Additionally, we can also use websocket.receive_bytes() / websocket.send_bytes() for binary data and websocket.receive_json() / websocket.send_json() for structured data in JSON format.

2.4. Initializing and Running the Assistant

Now that we understand how to use WebSockets, let’s take a look at the actual WebSocket endpoint of the voice assistant app:

@app.websocket('/listen')
async def websocket_listen(websocket: WebSocket):
await websocket.accept()
assistant = Assistant(websocket)
await assistant.run()

Whenever a client starts a WebSocket connection with the server, we accept the connection, create an instance of the Assistant class, and then call the assistant's main run() method. The Assistant class encapsulates the voice assistant logic.

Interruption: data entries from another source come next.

-- ==== Sys2Proof/Machine/Fetch.lean ====
section
/-!
DEFINITION. What comes next: the host's next command when none is in progress, or the next small step of the
PROCESS_CHUNK in progress (R182). Also the placing of a bare word of the opcode table.
-/

namespace Sys2Proof.Machine

/-- What a step does next. -/
inductive Fetched where
  /-- Run this instruction from this state (the record taken from the port, the accumulator refilled). -/
  | run (i : Instr) (s : State)
  /-- A part of R174 that is no instruction: this is the next state. -/
  | quiet (s : State)

/-- PROCESS_CHUNK in small steps, from its start (R174, R182): the early outs of R175, then the phase its header and
swap tests lead to. `Obligations.SmallStepsEqualProcessChunk` says that the small steps from here reach what
`processChunk` answers. -/
def startChunk (chunk : List Byte) (s : State) : State :=
  let s := openCommand chunk s
  if s.fatal then closeCommand (emptyResponse .fatal s.faultCode .none) s
  else if s.ended then closeCommand (emptyResponse .ok .none .ended) s
  else { s with phase := if s.headerOutstanding then .modeByte else .swap }

/-- No command in progress: the next record is taken from the port (R38, R170); with none there the block idles and
keeps its state (R218). -/
def fetchCommand (s : State) : Fetched :=
  match s.port with
  | [] => .quiet s
  | r :: rest => .run (decodeCommand r) { s with port := rest }

/-- The mode byte is next (R141): backpressure where the chunk is empty; after a fatal mode byte the command ends with
the stored code (R206, R207). -/
def fetchMode (s : State) : Fetched :=
  if s.reason ≠ .none then .quiet (closeCommand (emptyResponse .fatal s.faultCode .none) s)
  else
    match s.chunk[0]? with
    | none => .quiet (closeCommand (emptyResponse .needMode .none .none) s)
    | some b => .run (.mode b) s

/-- The dictionary byte is next (R142). -/
def fetchDict (s : State) : Fetched :=
  match s.chunk[1]? with
  | none => .quiet (closeCommand (emptyResponse .needDictBits .none .none) s)
  | some b => .run (.dict b) s

/-- The loop (R176): end of the command once a reason stands; a pair whose distance part is decoded is applied; else
refill, full-half test, decode. -/
def fetchSymbol (s : State) : Fetched :=
  if s.reason ≠ .none then .quiet (closeCommand (loopResponse s) s)
  else
    match s.decoded with
    | some dist =>
      let len := lengthPart s.table s.acc.toNat
      .run (.ofPair len.code len.extra dist.code dist.low) s
    | none =>
      let t := refill s
      if t.full then .quiet (stopHalfFull t)
      else
        match decodeStage t.acc.toNat t.nbits.toNat t.table t.dictBits.toNat with
        | .needBits _ => .quiet (stopNeedBits t)
        | .sym i _ => .run i t

/-- What comes next. -/
def fetch (s : State) : Fetched :=
  match s.phase with
  | .idle => fetchCommand s
  | .modeByte => fetchMode s
  | .dictByte => fetchDict s
  | .swap => .quiet { enterLoop s with phase := .loop }
  | .loop => fetchSymbol s

/-! A bare word of the opcode table, placed where the next step fetches it (log 14). -/

/-- A PROCESS_CHUNK is in progress, in its loop, with these stream bits in a full accumulator, the standard table and
the dictionary byte of `tableContext`. -/
def placeBits (s : State) (value : Nat) : State :=
  { s with
    acc := BitVec.ofNat 64 value, nbits := 64, table := tableContext.table
    dictBits := BitVec.ofNat 8 tableContext.dictBits
    needMode := false, needDict := false, swapPending := false, remainingLen := 0
    writeOffs := if s.full then 4096 else s.writeOffs
    phase := .loop, chunk := [], pos := 0, start := if s.full then 4096 else s.writeOffs
    reason := .none, decoded := none }

/-- For a pair, its distance part is decoded already, so that the very next step applies the pair. -/
def placeSymbol (s : State) (value : Nat) : State :=
  let t := placeBits s value
  let len := lengthPart t.table t.acc.toNat
  if field t.acc.toNat 0 1 = 0 ∨ len.val = t.table.endValue then t
  else { t with decoded := some (distancePart t.table t.dictBits.toNat t.acc.toNat len) }

/-- The bare word placed in its space: a symbol in the accumulator; a distance sub-field behind the length part of
PAIR.L1 (window bits 111); a mode byte as the first byte of the chunk of a PROCESS_CHUNK after reset. -/
def placeTableWord (s : State) (nbits w : Nat) : State :=
  let value := (tableBits nbits w).value
  match tableSpace nbits w with
  | .modeByte =>
    { s with
      needMode := true, needDict := true, phase := .modeByte, chunk := [BitVec.ofNat 8 w, 0], pos := 0
      reason := .none, decoded := none }
  | .distance => placeBits s (7 + value * 8)
  | _ => placeSymbol s value

end Sys2Proof.Machine
end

This is how the assistant instance is initialized:

class Assistant:
def __init__(self, websocket, memory_size=10):
self.websocket = websocket
self.transcript_parts = []
self.transcript_queue = asyncio.Queue()
self.system_message = {'role': 'system', 'content': SYSTEM_PROMPT}
self.chat_messages = []
self.memory_size = memory_size
self.httpx_client = httpx.AsyncClient()
self.finish_event = asyncio.Event()

The __init__ method initializes all the attributes that store the assistant's state, that will be referenced and updated as the assistant runs:

  • websocket: The WebSocket connection object, which allows us to send and receive messages to/from the client.
  • transcript_parts: The list that collects the transcript fragments until the end of the user speech is detected.
  • transcript_queue: An asyncio Queue that will be used to pass transcript data between the two main concurrent tasks, as we will see shortly.
  • system_message: The initial system message that sets the context for the conversation with the language model. It's the same we used in Part 1.
  • chat_messages: A list to store the conversation history, including both user and assistant messages.
  • memory_size: The number of recent messages to keep in memory for context.
  • httpx_client: An AsyncClient from the httpx library that will be used to make asynchronous requests to Deepgram's text-to-speech API.
  • finish_event: An asyncio Event to signal that the conversation should end.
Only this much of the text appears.